1) Will basswood bark naturally fall off when it's dry enough? I had found another stick i my neighbor's woodpile that appeared to be the same type of wood but it was pretty much completely dry and what little bark was left just came right off when I puled it with my hands. Not sure if the dryness is what did it or if there was some other factor so I was hoping some one who actually has experience would be able to tell me.

2) I'm making this stick as part of a costume for a renaissance fair I'm going to next month and I don't know if the stick will be dry enough before then. If the bark isn't going to lose its hold as it dries, or doesn't dry fast enough. what would be the easiest way to remove the bark myself?

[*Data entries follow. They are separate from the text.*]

-- ==== Sys2Proof/Safety.lean ====
section
/-! DEFINITION. The terms in which claims speak of good states: the well-formed state (every register holds a legal value, memory
its canonical form), the states a reset may leave, and what a CSR access depends on. No step reads anything of this file. -/

namespace Sys2Proof.Machine

/-- The value fits in XLEN bits. -/
def Fits (c : Config) (v : Word) : Prop := truncXlen c v = v

/-- No bit outside the mask is set. -/
def Within (v mask : Word) : Prop := v &&& ~~~mask = 0#64

/-- Every register holds a legal value of its own rule. The registers of absent modes are included: nothing writes them. -/
structure Wf (s : State) : Prop where
  /-- The parameters meet 00_scope.md R6 and R7. -/
  cfg_legal : s.cfg.Legal
  /-- Memory is in canonical form. -/
  mem_canonical : Memory.wf s.mem = true
  /-- The integer registers are XLEN bits wide (10_state.md R20). -/
  x_fits : ∀ r : Fin 32, Fits s.cfg s.x[r]
  /-- The hard-wired register's cell stays 0 (10_state.md R20). -/
  x_zero : s.x[0] = 0#64
  /-- The pc is an XLEN-bit value aligned as an exception pc is (10_state.md R21). -/
  pc_aligned : epcLegal s.cfg s.pc = s.pc
  /-- The mode is implemented (10_state.md R22). -/
  priv_implemented : hasMode s.cfg s.priv = true
  /-- Only stored bits of `mstatus` are set (10_state.md R56). -/
  mstatus_within : Within s.mstatus (mstatusMask s.cfg)
  /-- MPP names an implemented mode (10_state.md R49). -/
  mpp_implemented : mppLegal s.cfg (getMpp s.mstatus) = true
  /-- Only stored bits of the delegation, enable and pending registers are set (10_state.md R59, R60, R62, R63). -/
  medeleg_within : Within s.medeleg (medelegMask s.cfg)
  mideleg_within : Within s.mideleg (midelegMask s.cfg)
  sedeleg_within : Within s.sedeleg (sedelegMask s.cfg)
  sideleg_within : Within s.sideleg (sidelegMask s.cfg)
  mie_within : Within s.mie (mieMask s.cfg)
  mip_within : Within s.mipSw (mipSwMask s.cfg)
  /-- Trap vectors have MODE bit 1 clear (10_state.md R58). -/
  mtvec_legal : tvecLegal s.cfg s.mtvec = s.mtvec
  stvec_legal : tvecLegal s.cfg s.stvec = s.stvec
  utvec_legal : tvecLegal s.cfg s.utvec = s.utvec
  /-- Exception pcs have their low bits clear (10_state.md R69). -/
  mepc_legal : epcLegal s.cfg s.mepc = s.mepc
  sepc_legal : epcLegal s.cfg s.sepc = s.sepc
  uepc_legal : epcLegal s.cfg s.uepc = s.uepc
  /-- The registers stored as written are XLEN bits wide. -/
  plain_fits : Fits s.cfg s.mnmivec ∧ Fits s.cfg s.mscratch ∧ Fits s.cfg s.mcause ∧ Fits s.cfg s.mtval ∧
    Fits s.cfg s.sscratch ∧ Fits s.cfg s.stval ∧ Fits s.cfg s.satp ∧
    Fits s.cfg s.uscratch ∧ Fits s.cfg s.ucause ∧ Fits s.cfg s.utval
  /-- `scause`, which software cannot write, holds a value of the cause table (11_state_supervisor_user_pmp.md R111). -/
  scause_listed : causeListed s.cfg s.scause = true
  /-- Only CY, TM and IR are stored (10_state.md R73; 11_state_supervisor_user_pmp.md R113). -/
  counteren_legal : s.mcounteren &&& 7#32 = s.mcounteren ∧ s.scounteren &&& 7#32 = s.scounteren
  /-- Bits 6:5 of a PMP configuration byte read 0 (11_state_supervisor_user_pmp.md R131). -/
  pmpcfg_legal : ∀ i : Fin 16, s.pmpcfg[i] &&& 0x9F#8 = s.pmpcfg[i]
  /-- A PMP address register holds its stored bits only (11_state_supervisor_user_pmp.md R132). -/
  pmpaddr_legal : ∀ i : Fin 16, pmpaddrLegal s.cfg s.pmpaddr[i] = s.pmpaddr[i]
  /-- The entries that are not implemented are 0 (11_state_supervisor_user_pmp.md R133). -/
  pmp_absent : ∀ i : Fin 16, s.cfg.pmpCnt.val ≤ i.val → s.pmpcfg[i] = 0#8 ∧ s.pmpaddr[i] = 0#64
  /-- `ext.nmi` is never asserted (60_exceptions.md R340). -/
  nmi_quiet : s.env.nmi = false

/-- The states a reset may leave (70_reset_and_hazards.md R371, R372): legal values everywhere, and the fixed rows of the table:
`pc` = `PC_INIT`, M-mode, MIE = 0, MPRV = 0, every implemented PMP entry unlocked and OFF.

DESIGN CHOICE, log entry 20: R372 calls `mcause`, `ucause` and `scause` "unspecified, legal" and does not say whether a WLRL
cause outside the cause table is legal. Here `mcause` and `ucause` may hold any XLEN-bit value, as after a software write, and one
outside the table reads as the free value of log entry 5; `scause`, which no software write reaches, holds a value of the table. -/
structure IsReset (s : State) : Prop where
  wf : Wf s
  pc_init : s.pc = s.cfg.pcInit
  machine_mode : s.priv = .M
  mie_clear : s.mstatus.getLsbD bitMIE = false
  mprv_clear : s.mstatus.getLsbD bitMPRV = false
  pmp_unlocked : ∀ i : Fin 16, pmpL s.pmpcfg[i] = false
  pmp_off : ∀ i : Fin 16, pmpA s.pmpcfg[i] = 0#2

/-- Where `mstatus` stores a bit under the parameters: the table of 10_state.md R56. -/
abbrev MstatusStores (c : Config) (n : Nat) : Prop :=
  n = 3 ∨ n = 7 ∨ n = 11 ∨ n = 12 ∨ (c.hasU = true ∧ n = 17) ∨
    (c.hasS = true ∧ (n = 1 ∨ n = 5 ∨ n = 8 ∨ n = 18 ∨ n = 19)) ∨ (c.hasN = true ∧ (n = 0 ∨ n = 4))

/-- Bit `n` is visible in `sie` and `sip`: a supervisor or user interrupt that `mideleg` delegates, bit `n` of `svis`
(11_state_supervisor_user_pmp.md R105). -/
abbrev InSupervisorView (s : State) (n : Nat) : Prop :=
  (n = 0 ∨ n = 1 ∨ n = 4 ∨ n = 5 ∨ n = 8 ∨ n = 9) ∧ s.mideleg.getLsbD n = true

/-- Bit `n` is visible in `uie` and `uip`: a user interrupt that is delegated to U-mode, bit `n` of `uvis`
(11_state_supervisor_user_pmp.md R116). -/
abbrev InUserView (s : State) (n : Nat) : Prop :=
  (n = 0 ∨ n = 4 ∨ n = 8) ∧ s.mideleg.getLsbD n = true ∧ (s.cfg.hasS = true → s.sideleg.getLsbD n = true)

/-- The pending bit that a set or clear modifies: for SEIP and UEIP the software bit alone, for every other bit what `mip` reads
(10_state.md R31). -/
def pendingToModify (s : State) (n : Nat) : Bool :=
  if n = 8 ∨ n = 9 then s.mipSw.getLsbD n else (csrRead s .mip).getLsbD n

/-- `base` is what a set or clear of a CSR modifies (10_state.md R31; 11_state_supervisor_user_pmp.md R106, R117): the value read,
but for `mip`, `sip` and `uip`. Nothing is said of bits 11, 7 and 3 of `mip`, which R31 calls immaterial (log entry 13). -/
def IsRmwBase (s : State) (r : Csr) (base : Word) : Prop :=
  (r ≠ .mip → r ≠ .sip → r ≠ .uip → base = csrRead s r) ∧
  (r = .mip → ∀ n, n ≠ 11 → n ≠ 7 → n ≠ 3 → base.getLsbD n = pendingToModify s n) ∧
  (r = .sip → ∀ n, base.getLsbD n = if InSupervisorView s n then pendingToModify s n else false) ∧
  (r = .uip → ∀ n, base.getLsbD n = if InUserView s n then pendingToModify s n else false)

/-- The pieces of stored state behind the CSRs: which one a write reaches and which ones a read looks at. -/
inductive Cell where
  | mstatus
  | mtvec
  | medeleg
  | mideleg
  | mie
  | mipSw
  | mnmivec
  | mscratch
  | mepc
  | mcause
  | mtval
  | mcounteren
  | mcycle
  | minstret
  | sedeleg
  | sideleg
  | stvec
  | sscratch
  | sepc
  | scause
  | stval
  | scounteren
  | satp
  | utvec
  | uscratch
  | uepc
  | ucause
  | utval
  | pmpcfg
  | pmpaddr
  deriving DecidableEq, Repr

/-- The cell that a CSR write may change; none for the constant, the unsupported and the read-only CSRs (10_state.md R30). -/
def cellWritten : Csr → Option Cell
  | .mstatus | .sstatus | .ustatus => some .mstatus
  | .medeleg => some .medeleg
  | .mideleg => some .mideleg
  | .mie | .sie | .uie => some .mie
  | .mip | .sip | .uip => some .mipSw
  | .mtvec => some .mtvec
  | .mcounteren => some .mcounteren
  | .mnmivec => some .mnmivec
  | .mscratch => some .mscratch
  | .mepc => some .mepc
  | .mcause => some .mcause
  | .mtval => some .mtval
  | .mcycle | .mcycleh => some .mcycle
  | .minstret | .minstreth => some .minstret
  | .sedeleg => some .sedeleg
  | .sideleg => some .sideleg
  | .stvec => some .stvec
  | .scounteren => some .scounteren
  | .sscratch => some .sscratch
  | .sepc => some .sepc
  | .utvec => some .utvec
  | .uscratch => some .uscratch
  | .uepc => some .uepc
  | .ucause => some .ucause
  | .utval => some .utval
  | .pmpcfg _ => some .pmpcfg
  | .pmpaddr _ => some .pmpaddr
  | .satp => some .satp
  | .misa | .mvendorid | .marchid | .mimpid | .mhartid | .scause | .stval => none
  | .mhpmcounter _ | .mhpmcounterh _ | .mhpevent _ => none
  | .cycle | .time | .instret | .hpmcounter _ | .cycleh | .timeh | .instreth | .hpmcounterh _ => none

/-- The cells that a CSR read looks at (10_state.md R29). -/
def cellsRead : Csr → List Cell
  | .mstatus | .sstatus | .ustatus => [.mstatus]
  | .medeleg => [.medeleg]
  | .mideleg => [.mideleg]
  | .mie => [.mie]
  | .sie => [.mie, .mideleg]
  | .uie => [.mie, .mideleg, .sideleg]
  | .mip => [.mipSw]
  | .sip => [.mipSw, .mideleg]
  | .uip => [.mipSw, .mideleg, .sideleg]
  | .mtvec => [.mtvec]
  | .mcounteren => [.mcounteren]
  | .mnmivec => [.mnmivec]
  | .mscratch => [.mscratch]
  | .mepc => [.mepc]
  | .mcause => [.mcause]
  | .mtval => [.mtval]
  | .mcycle | .mcycleh | .cycle | .cycleh => [.mcycle]
  | .minstret | .minstreth | .instret | .instreth => [.minstret]
  | .sedeleg => [.sedeleg]
  | .sideleg => [.sideleg]
  | .stvec => [.stvec]
  | .scounteren => [.scounteren]
  | .sscratch => [.sscratch]
  | .sepc => [.sepc]
  | .scause => [.scause]
  | .stval => [.stval]
  | .utvec => [.utvec]
  | .uscratch => [.uscratch]
  | .uepc => [.uepc]
  | .ucause => [.ucause]
  | .utval => [.utval]
  | .pmpcfg _ => [.pmpcfg]
  | .pmpaddr _ => [.pmpaddr]
  | .satp => [.satp]
  | .misa | .mvendorid | .marchid | .mimpid | .mhartid => []
  | .mhpmcounter _ | .mhpmcounterh _ | .mhpevent _ | .hpmcounter _ | .hpmcounterh _ => []
  | .time | .timeh => []

/-- The stored value of a cell, each register of it widened to 64 bits. -/
def cellValue (s : State) : Cell → List Word
  | .mstatus => [s.mstatus]
  | .mtvec => [s.mtvec]
  | .medeleg => [s.medeleg]
  | .mideleg => [s.mideleg]
  | .mie => [s.mie]
  | .mipSw => [s.mipSw]
  | .mnmivec => [s.mnmivec]
  | .mscratch => [s.mscratch]
  | .mepc => [s.mepc]
  | .mcause => [s.mcause]
  | .mtval => [s.mtval]
  | .mcounteren => [s.mcounteren.setWidth 64]
  | .mcycle => [s.mcycle]
  | .minstret => [s.minstret]
  | .sedeleg => [s.sedeleg]
  | .sideleg => [s.sideleg]
  | .stvec => [s.stvec]
  | .sscratch => [s.sscratch]
  | .sepc => [s.sepc]
  | .scause => [s.scause]
  | .stval => [s.stval]
  | .scounteren => [s.scounteren.setWidth 64]
  | .satp => [s.satp]
  | .utvec => [s.utvec]
  | .uscratch => [s.uscratch]
  | .uepc => [s.uepc]
  | .ucause => [s.ucause]
  | .utval => [s.utval]
  | .pmpcfg => s.pmpcfg.toList.map (·.setWidth 64)
  | .pmpaddr => s.pmpaddr.toList

/-- The part of the state that only M-mode code can change: the registers whose lowest mode is M and which no trap writes
(10_state.md R25; 60_exceptions.md R320). -/
def machineControl (s : State) : List Word × List (BitVec 8) × List Word × BitVec 32 :=
  ([s.mtvec, s.medeleg, s.mideleg, s.mnmivec, s.mscratch], s.pmpcfg.toList, s.pmpaddr.toList, s.mcounteren)

/-- The CSR address an instruction accesses and whether it will write there, decided from the instruction's fields alone
(40_csr_instructions.md R230 to R237; 41_counter_pseudo.md R260). -/
def csrUse (c : Config) : Instr → Option (CsrAddr × Bool)
  | .csrrw _ a _ => some (a, true)
  | .csrrs _ a rs1 | .csrrc _ a rs1 => some (a, rs1 != 0#5)
  | .csrrwi _ a z => some (a, z != 0#5 || c.csrrwiZimm0Writes)
  | .csrrsi _ a z | .csrrci _ a z => some (a, z != 0#5)
  | .rdcycle _ => some (0xC00#12, false)
  | .rdcycleh _ => some (0xC80#12, false)
  | .rdtime _ => some (0xC01#12, false)
  | .rdtimeh _ => some (0xC81#12, false)
  | .rdinstret _ => some (0xC02#12, false)
  | .rdinstreth _ => some (0xC82#12, false)
  | .mret | .sret | .uret => none

/-- The destination register of a CSR instruction. -/
def destination : Instr → Option Reg
  | .csrrw rd _ _ | .csrrs rd _ _ | .csrrc rd _ _ | .csrrwi rd _ _ | .csrrsi rd _ _ | .csrrci rd _ _ => some rd
  | .rdcycle rd | .rdcycleh rd | .rdtime rd | .rdtimeh rd | .rdinstret rd | .rdinstreth rd => some rd
  | .mret | .sret | .uret => none

/-- The five conditions of a legal CSR access, as 10_state.md R28 lists them, for an address and a `will_write`. -/
structure AccessLegal (s : State) (a : CsrAddr) (w : Bool) (r : Csr) : Prop where
  /-- "non-existing CSR" -/
  found : csrAt a = some r
  exists_here : csrPresent s.cfg r = true
  /-- "privileged CSR" -/
  privileged : privLe (csrMinPriv r) s.priv = true
  /-- "write a read-only CSR" -/
  writable : ¬(w = true ∧ csrReadOnly r = true)
  /-- 11_state_supervisor_user_pmp.md R127 -/
  counter : ∀ k, csrCounterBit r = some k →
    s.priv = .M ∨ (s.priv = .S ∧ s.mcounteren.getLsbD k = true) ∨
      (s.priv = .U ∧ s.mcounteren.getLsbD k = true ∧ (s.cfg.hasS = true → s.scounteren.getLsbD k = true))
  /-- 11_state_supervisor_user_pmp.md R125 -/
  time : ¬(s.cfg.timeCsrTraps = true ∧ (a = 0xC01#12 ∨ a = 0xC81#12))

/-- The counter-enable conditions of 11_state_supervisor_user_pmp.md R127 for counter number `k`. -/
def CounterEnabled (s : State) (k : Nat) : Prop :=
  s.priv = .M ∨ (s.priv = .S ∧ s.mcounteren.getLsbD k = true) ∨
    (s.priv = .U ∧ s.mcounteren.getLsbD k = true ∧ (s.cfg.hasS = true → s.scounteren.getLsbD k = true))

/-- Memory holds the four bytes of a word at an address, the lowest byte first (20_memory.md R162). -/
def HoldsWord (m : Memory) (addr : Nat) (w : InstrWord) : Prop :=
  ∀ k, k < 4 → Memory.readByte m (addr + k) = (wordBytes w)[k]?

/-- The state is ready to run the instruction word `w`: nothing stops the fetch (60_exceptions.md R360 steps 1 to 3). -/
structure Ready (s : State) (w : InstrWord) : Prop where
  nmi_quiet : s.env.nmi = false
  no_interrupt : pickInterrupt s = none
  fetch_permitted : pmpCheck s s.pc.toNat 4 .fetch s.priv = .ok
  word_present : HoldsWord s.mem s.pc.toNat w

/-- The word matches a row of 30_encoding.md R204 or R206. -/
def MatchesTable (w : InstrWord) : Prop :=
  w &&& 0x707F#32 = 0x1073#32 ∨ w &&& 0x707F#32 = 0x2073#32 ∨ w &&& 0x707F#32 = 0x3073#32 ∨
    w &&& 0x707F#32 = 0x5073#32 ∨ w &&& 0x707F#32 = 0x6073#32 ∨ w &&& 0x707F#32 = 0x7073#32 ∨
    w = 0x30200073#32 ∨ w = 0x10200073#32 ∨ w = 0x00200073#32

/-- The instruction writes the CSR at address `a` when it is legal, and `new` is the value it writes there
(40_csr_instructions.md R231 to R236). -/
def csrWriteOf (s : State) : Instr → Option (CsrAddr × (Word → Word))
  | .csrrw _ a rs1 => some (a, fun _ => readX s rs1)
  | .csrrs _ a rs1 => if rs1 = 0#5 then none else some (a, fun base => base ||| readX s rs1)
  | .csrrc _ a rs1 => if rs1 = 0#5 then none else some (a, fun base => base &&& ~~~readX s rs1)
  | .csrrwi _ a z => if z = 0#5 ∧ s.cfg.csrrwiZimm0Writes = false then none else some (a, fun _ => z.setWidth 64)
  | .csrrsi _ a z => if z = 0#5 then none else some (a, fun base => base ||| z.setWidth 64)
  | .csrrci _ a z => if z = 0#5 then none else some (a, fun base => base &&& ~~~z.setWidth 64)
  | .mret | .sret | .uret => none
  | .rdcycle _ | .rdcycleh _ | .rdtime _ | .rdtimeh _ | .rdinstret _ | .rdinstreth _ => none

end Sys2Proof.Machine
end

3) I read on another forum that you should put wax or sealant on the ends of the stick to keep it from cracking during the drying process, should I be worried about that with basswood?

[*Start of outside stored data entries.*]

-- ==== Sys2Proof/Tests/Slice0.lean ====
section
/-! SUPPORT. The package's own tests: the smoke test of WellFormed, every constructor's decoding on a word written out field by
field, at most two single steps per instruction, and the witnesses that the hypotheses of the statements can be met.

Expected results are those of spec/95_test_vectors.md (the vector's id stands in each docstring) or hand calculation from the
rule named. -/

open Sys2Proof Sys2Proof.Machine

namespace Sys2Proof.Tests

/-! ## WellFormed: the check refuses each spelling of a counter word as CSRRS -/

theorem test_wellFormed_refuses_csrrs_cycle : (Instr.csrrs 5#5 0xC00#12 0#5).wellFormed = false := by decide
theorem test_wellFormed_refuses_csrrs_cycleh : (Instr.csrrs 5#5 0xC80#12 0#5).wellFormed = false := by decide
theorem test_wellFormed_refuses_csrrs_time : (Instr.csrrs 5#5 0xC01#12 0#5).wellFormed = false := by decide
theorem test_wellFormed_refuses_csrrs_timeh : (Instr.csrrs 5#5 0xC81#12 0#5).wellFormed = false := by decide
theorem test_wellFormed_refuses_csrrs_instret : (Instr.csrrs 5#5 0xC02#12 0#5).wellFormed = false := by decide
theorem test_wellFormed_refuses_csrrs_instreth : (Instr.csrrs 5#5 0xC82#12 0#5).wellFormed = false := by decide
theorem test_wellFormed_allows_csrrs_that_writes : (Instr.csrrs 5#5 0xC00#12 1#5).wellFormed = true := by decide

/-! ## Decoding: words written out as `csr_rs1_funct3_rd_opcode` (30_encoding.md R200, R203 to R206) -/

theorem test_decode_csrrw :
    decodeWord 0b001101000000_00110_001_00101_1110011#32 = .ok (.csrrw 5#5 0x340#12 6#5) := by decide
theorem test_decode_csrrs :
    decodeWord 0b001100000100_00111_010_00000_1110011#32 = .ok (.csrrs 0#5 0x304#12 7#5) := by decide
theorem test_decode_csrrc :
    decodeWord 0b001100000000_01100_011_00001_1110011#32 = .ok (.csrrc 1#5 0x300#12 12#5) := by decide
theorem test_decode_csrrwi :
    decodeWord 0b001101000000_10101_101_00010_1110011#32 = .ok (.csrrwi 2#5 0x340#12 21#5) := by decide
theorem test_decode_csrrsi :
    decodeWord 0b001100000000_01000_110_11111_1110011#32 = .ok (.csrrsi 31#5 0x300#12 8#5) := by decide
theorem test_decode_csrrci :
    decodeWord 0b001100000000_01000_111_00100_1110011#32 = .ok (.csrrci 4#5 0x300#12 8#5) := by decide
theorem test_decode_mret : decodeWord 0b001100000010_00000_000_00000_1110011#32 = .ok .mret := by decide
theorem test_decode_sret : decodeWord 0b000100000010_00000_000_00000_1110011#32 = .ok .sret := by decide
theorem test_decode_uret : decodeWord 0b000000000010_00000_000_00000_1110011#32 = .ok .uret := by decide
theorem test_decode_rdcycle : decodeWord 0b110000000000_00000_010_00101_1110011#32 = .ok (.rdcycle 5#5) := by decide
theorem test_decode_rdcycleh : decodeWord 0b110010000000_00000_010_00101_1110011#32 = .ok (.rdcycleh 5#5) := by decide
theorem test_decode_rdtime : decodeWord 0b110000000001_00000_010_00110_1110011#32 = .ok (.rdtime 6#5) := by decide
theorem test_decode_rdtimeh : decodeWord 0b110010000001_00000_010_00110_1110011#32 = .ok (.rdtimeh 6#5) := by decide
theorem test_decode_rdinstret : decodeWord 0b110000000010_00000_010_00111_1110011#32 = .ok (.rdinstret 7#5) := by decide
theorem test_decode_rdinstreth :
    decodeWord 0b110010000010_00000_010_00111_1110011#32 = .ok (.rdinstreth 7#5) := by decide

/-- A counter word whose `rs1` field is not 0 is CSRRS (R205: bits 19:15 = 0). -/
theorem test_decode_csrrs_of_a_counter_that_writes :
    decodeWord 0b110000000000_00001_010_00101_1110011#32 = .ok (.csrrs 5#5 0xC00#12 1#5) := by decide

/-- A counter CSR read by another form is that form. -/
theorem test_decode_csrrc_of_a_counter :
    decodeWord 0b110000000000_00000_011_00101_1110011#32 = .ok (.csrrc 5#5 0xC00#12 0#5) := by decide

/-- `funct3` = 100, ECALL, MRET with `rd` = 1 and ADDI are no rows of the table (R207). -/
theorem test_decode_refuses_words_of_no_row :
    decodeWord 0b001101000000_00110_100_00101_1110011#32 = .error .notInTable ∧
    decodeWord 0x00000073#32 = .error .notInTable ∧ decodeWord 0x302000F3#32 = .error .notInTable ∧
    decodeWord 0x00000013#32 = .error .notInTable ∧ decodeWord 0x00000001#32 = .error .parcel16 := by decide

/-- The encoder writes the words of the spec's examples (R231, R235, R206, R205). -/
theorem test_encode_writes_the_example_words :
    encode (.csrrw 5#5 0x340#12 6#5) = 0x340312F3#32 ∧ encode (.csrrsi 0#5 0x300#12 8#5) = 0x30046073#32 ∧
    encode .mret = 0x30200073#32 ∧ encode (.rdinstreth 7#5) = 0xC82023F3#32 := by decide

I'm not looking for perfection here, just something that will be usable and safe. Any help or advice you all can offer would be extremely appreciated!


----------



## Rodney (Jun 12, 2015)

Your stick isn't going to be dry in a month. A safe rule of thumb is a a year per inch of thickness to dry them and it's best done with the bark on. I peel my sticks with a utility knife or pocket knife. Being green, the bark shouldn't be hard to remove. Expect some splitting as it dries (be happy if you get lucky and it doesn't). That may not matter much though depending on the stick. If you plan to carve it, you want it dry before you start so you don't put all that work in it just to have it split. If it's a simple stick you may get lucky. Peel it, let it dry a day or two, then finish it. The finish will slow the drying much like the bark would have. Sealing the ends does a lot to slow down drying. For finish, I prefer Minwax tung oil finish, but use what you like.


----------



## ChadaMonkey (Jul 18, 2019)

Thanks for the advice Rodney. I don't intend to carve it aside from making sure there aren't any edges that are too rough so from what you said should I just peel the bark, sand the rough bits, finish, and seal it? Will it matter that the stick hasn't had a all that drying time, for instance will sealing it with its current moisture level have adverse affects on it in the long term?


----------



## Rodney (Jun 12, 2015)

I can't say for sure. I think leaving it unfinished will be more likely to let it crack as it continues to dry. The finish will seal the wood to some extent at least and slow the drying process down.Most finishes are still somewhat permeable so the y won't eliminate the transfer of moisture, just limit it.


----------